Planning with Search
In the PDDL section we saw that a sequence of actions that the agent needs to execute to reach the goal can be obtained using domain-independent planners. This section provides the background that connects such planner to search. To do so, it is instructive to look to problems that are simpler in terms of state and action representation. We zoom out from the factored representation that PDDL assumes and treat the state of the environment as atomic i.e. not decomposable.
Atomic state representations of an environment are adequate for a a variety of global planning tasks such as path planning. There, the scene or environment takes the form of a global map and the goal is to move the embodied agent from a starting state to a goal state.
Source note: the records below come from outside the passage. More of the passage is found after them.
-- ==== Sys2Proof/Machine/NorthCommands.lean ====
section
/-!
DEFINITION. The commands of the north link (R2 to R4, R17): frames received, activity while watching, transmissions.
-/
namespace Sys2Proof.Machine

/-- NORTH_FRAME_CHECK_FAIL: a frame that fails the check is counted (R2). -/
def execNorthFrameCheckFail (r : Reception) (s : State) : Host.Outcome State Fault Refusal :=
  s.effect (Part.receiveNorth s.pending r)

/-- NORTH_FRAME_DISCARD: a checked frame that is not handled is counted (R3). -/
def execNorthFrameDiscard (bytes : List Byte) (s : State) : Host.Outcome State Fault Refusal :=
  s.effect (Part.receiveNorth s.pending (.frame bytes))

/-- MGMT_REQ_ACCEPT: a MGMT_REQ for node 0 is accepted or overflows (R3, R181). -/
def execMgmtReqAccept (bytes : List Byte) (s : State) : Host.Outcome State Fault Refusal :=
  s.effect (Part.receiveNorth s.pending (.frame bytes))

/-- NORTH_COMMAND: a COMMAND for destination 1 to 30 is admitted or answered (R3, R25). -/
def execNorthCommand (bytes : List Byte) (s : State) : Host.Outcome State Fault Refusal :=
  s.effect (Part.receiveNorth s.pending (.frame bytes))

/-- BROADCAST_COMMAND: a COMMAND for destination 31 is forwarded or refused (R3, R26). -/
def execBroadcastCommand (bytes : List Byte) (s : State) : Host.Outcome State Fault Refusal :=
  s.effect (Part.receiveNorth s.pending (.frame bytes))

/-- NORTH_ACTIVITY: the first transition while the interface watches (R4). -/
def execNorthActivity (s : State) : Host.Outcome State Fault Refusal := s.effect (Part.northActivity s.pending)

/-- NORTH_TRANSMIT_START: the arbiter starts the next frame on a free link (R17). -/
def execNorthTransmitStart (s : State) : Host.Outcome State Fault Refusal := s.effect Part.northTransmit

end Sys2Proof.Machine
end

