-- ==== Sys2Proof/Machine/SouthCommands.lean ====
section
/-!
DEFINITION. The commands of the south link (R2, R5, R7, R8, R11, R14, R18, R30, R33): frames received, transmissions and
their ends, bring-up and deadlines.
-/
namespace Sys2Proof.Machine

/-- SOUTH_FRAME_CHECK_FAIL: counted, and in UP the link error count rises (R2, R11). -/
def execSouthFrameCheckFail (r : Reception) (s : State) : Host.Outcome State Fault Refusal :=
  s.effect (Part.receiveSouth r)

/-- SOUTH_RESPONSE: matched and returned, or late (R5, R31, R32). -/
def execSouthResponse (bytes : List Byte) (s : State) : Host.Outcome State Fault Refusal :=
  s.effect (Part.receiveSouth (.frame bytes))

/-- SAMPLE: stored, or discarded and counted; the last reply closes the sweep (R5, R52, R53). -/
def execSample (bytes : List Byte) (s : State) : Host.Outcome State Fault Refusal :=
  s.effect (Part.receiveSouth (.frame bytes))

/-- ENUM_REPLY: stored while ENUMERATING, or discarded (R5, R8). -/
def execEnumReply (bytes : List Byte) (s : State) : Host.Outcome State Fault Refusal :=
  s.effect (Part.receiveSouth (.frame bytes))

/-- CHAIN_SPOOF: counted, with its event (R5, R88). -/
def execChainSpoof (bytes : List Byte) (s : State) : Host.Outcome State Fault Refusal :=
  s.effect (Part.receiveSouth (.frame bytes))

/-- SOUTH_FRAME_DISCARD: a checked frame of a wrong kind, destination or source is counted (R5). -/
def execSouthFrameDiscard (bytes : List Byte) (s : State) : Host.Outcome State Fault Refusal :=
  s.effect (Part.receiveSouth (.frame bytes))

/-- SOUTH_TRANSMIT_START: the arbiter starts the next frame on a free link (R18). -/
def execSouthTransmitStart (s : State) : Host.Outcome State Fault Refusal := s.effect Part.southTransmit

/-- COMMAND_FRAME_END: a tracked command's record goes SENT (R30). -/
def execCommandFrameEnd (s : State) : Host.Outcome State Fault Refusal := s.effect Part.commandEnd

/-- BRINGUP_FRAME_DUE: the next WAKE or the ENUM falls due (R7). -/
def execBringupFrameDue (s : State) : Host.Outcome State Fault Refusal := s.effect Part.bringupDue

/-- ENUM_FRAME_END: the enumeration window opens (R7). -/
def execEnumFrameEnd (s : State) : Host.Outcome State Fault Refusal := s.effect Part.enumEnd

/-- ENUM_WINDOW_CLOSE: UP with the identity check, or DOWN (R8, R9). -/
def execEnumWindowClose (s : State) : Host.Outcome State Fault Refusal := s.effect Part.closeWindow

/-- RETRY_TIMER_EXPIRY: bring-up begins again (R14). -/
def execRetryTimerExpiry (s : State) : Host.Outcome State Fault Refusal := s.effect Part.retryExpired

/-- TRANSACTION_DEADLINE: the SENT record with the sequence number is answered TIMEOUT (R33). -/
def execTransactionDeadline (sequence : Byte) (s : State) : Host.Outcome State Fault Refusal :=
  s.effect (Part.expireRecord sequence)

end Sys2Proof.Machine
end

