-- ==== Sys2Proof/Certificates/Slice0/Obligations.lean ====
section
/-!
DEFINITION. The statements about the C16, for the provers. A state is written ⟨c, q⟩: the part c and the queue q of the
commands that wait.
-/
open Sys2Proof Sys2Proof.Machine

/-! ### Steps -/

/-- A step with a command at the front of the queue is that command on the rest of the queue (spec file 95: each row of
the table is one whole step). -/
def Obligations.StepRunsTheFrontCommand : Prop :=
  ∀ (c : Part) (i : Instr) (q : List Instr), step ⟨c, i :: q⟩ = exec i ⟨c, q⟩

/-- A step with no command waiting is one microsecond of the clocks: pack time counts outside DEEP and stands in DEEP,
where the patrol timer counts down (R40, R151). That it is one microsecond, and that the moment at which a patrol
started is then over, is the model's choice (log entries 1 and 42). No command but SET_TIME and a reset changes pack
time (R40, R41). -/
def Obligations.ClocksAdvanceOnIdleSteps : Prop :=
  (∀ c : Part,
    (c.power.state ≠ .deep →
      step ⟨c, []⟩ = .next ⟨{ c with
        sched.packTime := c.sched.packTime + 1,
        north.wire := if linkFree (c.sched.packTime + 1) c.north.wire then none else c.north.wire,
        south.wire := if linkFree (c.sched.packTime + 1) c.south.wire then none else c.south.wire,
        power.leftDeep := .no }, []⟩) ∧
    (c.power.state = .deep →
      step ⟨c, []⟩ = .next ⟨{ c with power.patrolTimer := c.power.patrolTimer.map (· - 1) }, []⟩)) ∧
  (∀ (i : Instr) (c t : Part) (q : List Instr), restarts i = false → i ≠ .setTime →
    exec i ⟨c, q⟩ = .next ⟨t, q⟩ → t.sched.packTime = c.sched.packTime)

/-- Every command answers a next state and leaves the queue alone, but for the end of a programming that reaches past
the end of the bank, which stops at the address that does not exist (R169 keeps every run from it). -/
def Obligations.EveryCommandAnswers : Prop :=
  ∀ (i : Instr) (c : Part) (q : List Instr),
    (∃ t : Part, exec i ⟨c, q⟩ = .next ⟨t, q⟩) ∨
    (i = .writeProgrammingEnd ∧ ∃ p, c.mgmt.programming = some p ∧ bankSize < p.offset + p.data.length ∧
      exec i ⟨c, q⟩ = .fault (.noSuchBankByte (p.offset + p.data.length - 1)))

/-! ### Invariants of every step -/

/-- The part after a reset keeps the five laws of Safety.lean: of the contactors, of the interlock unit, of the version
floors, of the banks and of the bounds; and no command waits. What this state holds where the rules give no value is the
model's choice (log entry 8). -/
def Obligations.ResetKeepsTheLaws : Prop :=
  State.reset.part.contactorLaws = true ∧ State.reset.part.interlockLaws = true ∧ State.reset.part.floorLaws = true ∧
  State.reset.part.bankLaws = true ∧ State.reset.part.boundLaws = true ∧ State.reset.pending = []

/-- No step breaks the laws of the contactor drives (R103 and the table of section 6.2): K+ is driven closed only with
K−, K+ and KP together only in MAIN_CLOSING, none in OPEN or LOCKED_OUT, outside ACTIVE or while an update is open. -/
def Obligations.ContactorLawsAreKept : Prop :=
  ∀ s s' : State, s.part.contactorLaws = true → step s = .next s' → s'.part.contactorLaws = true

/-- No step breaks the order of the version floors (R160, R172, R173). -/
def Obligations.FloorLawsAreKept : Prop :=
  ∀ s s' : State, s.part.floorLaws = true → step s = .next s' → s'.part.floorLaws = true

/-- No step takes either bank out of its canonical form, and so every address that a step stores to lies in the bank
(section 9.2). -/
def Obligations.BankLawsAreKept : Prop :=
  ∀ s s' : State, s.part.bankLaws = true → step s = .next s' → s'.part.bankLaws = true

/-- No step takes a queue, list or counter past its bound (R29, R35, R36, R51, R80, R122, R127, R181, R187). -/
def Obligations.BoundLawsAreKept : Prop :=
  ∀ s s' : State, s.part.boundLaws = true → step s = .next s' → s'.part.boundLaws = true

/-- The version floor that the service record holds in non-volatile memory never falls, in any step, a reset during a
record write included (R160, R161, R172, R180). -/
def Obligations.RecordFloorNeverFalls : Prop :=
  ∀ s s' : State, s.part.floorLaws = true → step s = .next s' →
    s.part.store.recordAsRead.floor ≤ s'.part.store.recordAsRead.floor

/-! ### Rules of the whole part -/

/-- The tables in use change only at a reset, at the boot and at the end of a switch's load (R158, R162, R172 to R174).
-/
def Obligations.TablesInUseAreKept : Prop :=
  ∀ (i : Instr) (c t : Part) (q : List Instr), restarts i = false → i ≠ .boot → i ≠ .tableLoadComplete →
    exec i ⟨c, q⟩ = .next ⟨t, q⟩ → t.store.tables = c.store.tables

/-- No command changes a byte of the bank that the record copy names as active (R158, R166). -/
def Obligations.ActiveBankBytesAreKept : Prop :=
  ∀ (i : Instr) (c t : Part) (q : List Instr) (n : BankName), c.store.copy.active = some n →
    exec i ⟨c, q⟩ = .next ⟨t, q⟩ → (t.store.bank n).bytes = (c.store.bank n).bytes

/-- From OPEN the connection state goes to LOCKED_OUT, or by a CONNECT while the store is CONFIGURED, no update is open,
the tamper latch is clear, the part is ACTIVE and the effective action is below BLOCK_CLOSE; by nothing else (R107). -/
def Obligations.OpenIsLeftOnlyByConnect : Prop :=
  ∀ (i : Instr) (c t : Part) (q : List Instr), c.seq.conn = .opened → exec i ⟨c, q⟩ = .next ⟨t, q⟩ →
    t.seq.conn = .opened ∨ t.seq.conn = .lockedOut ∨
    (i = .connect ∧ c.power.state = .active ∧ c.store.state = .configured ∧ c.store.update = .idle ∧
      c.store.copy.tamper = false ∧ c.interlock.effective.code < Action.blockClose.code)

/-- LOCKED_OUT is left only by a reset, or by a CLEAR_LOCKOUT in ACTIVE with SERVICE_IN asserted and every feedback
reading open (R118, R119). -/
def Obligations.LockedOutIsLeftOnlyByClearLockout : Prop :=
  ∀ (i : Instr) (c t : Part) (q : List Instr), c.seq.conn = .lockedOut → restarts i = false →
    exec i ⟨c, q⟩ = .next ⟨t, q⟩ →
    t.seq.conn = .lockedOut ∨
    (i = .clearLockout ∧ t.seq.conn = .opened ∧ c.power.state = .active ∧ c.lines.serviceIn = true ∧
      c.lines.feedback = { kPos := false, kNeg := false, kPre := false })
If we assume that the global map takes the form of a grid with a suitable resolution, each grid tile (or cell) represents a different atomic state than any other cell. Similar considerations can be made for other forms of the map e.g. a graph form.
Given such state representation, we will use search to find the action sequence that the agent must produce to reach a goal state. In addition we will be dealing with informed rather than blind search, where we are also given task-specific knowledge (that we use to develop suitable heuristics) to find the solution as we will see shortly.
Maps
We will develop the algorithm for the task at hand which is to find the path between a starting state and the goal state in a map. Not just any path but the minimum cost path when the state transition graph is revealed incrementally through a series of actions and associated individual costs (cost function). The task is depicted below.
A map of a parking lot as determined via postprocessing LIDAR returns. Obstacles colored in yellow are tall obstacles, brown obstacles are curbs, and green obstacles are tree branches that are of no relevance to ground navigation.
In practice, maps likes the one above are local both in terms of space (each snapshot is relative to the location of the agent) as well as in terms of time (at the time the agent took these measurements). We can take any map like the one above and form its discrete equivalent such as shown below. We usually call this type metric map and for the purposes of this chapter this is our search area and in it lie all possible feasible solutions, each is a sequence of actions distinguished by path cost. In this example, the least cost path is actually the geographically longer path - the line thickness for each of the two possible solutions in this figure is proportional to its cost.
An example search area with action-cost function where left turns are penalized compared to right.This is common penalization in path planning for delivery vehicles.
The alternative map representation is topological where the environment is represented as a graph where nodes indicated significant grounded features and edges denote topological relationships (position, orientation, proximity etc.). Irrespectively of metric or topological representations, the forward search methods we focus on all function on graphs.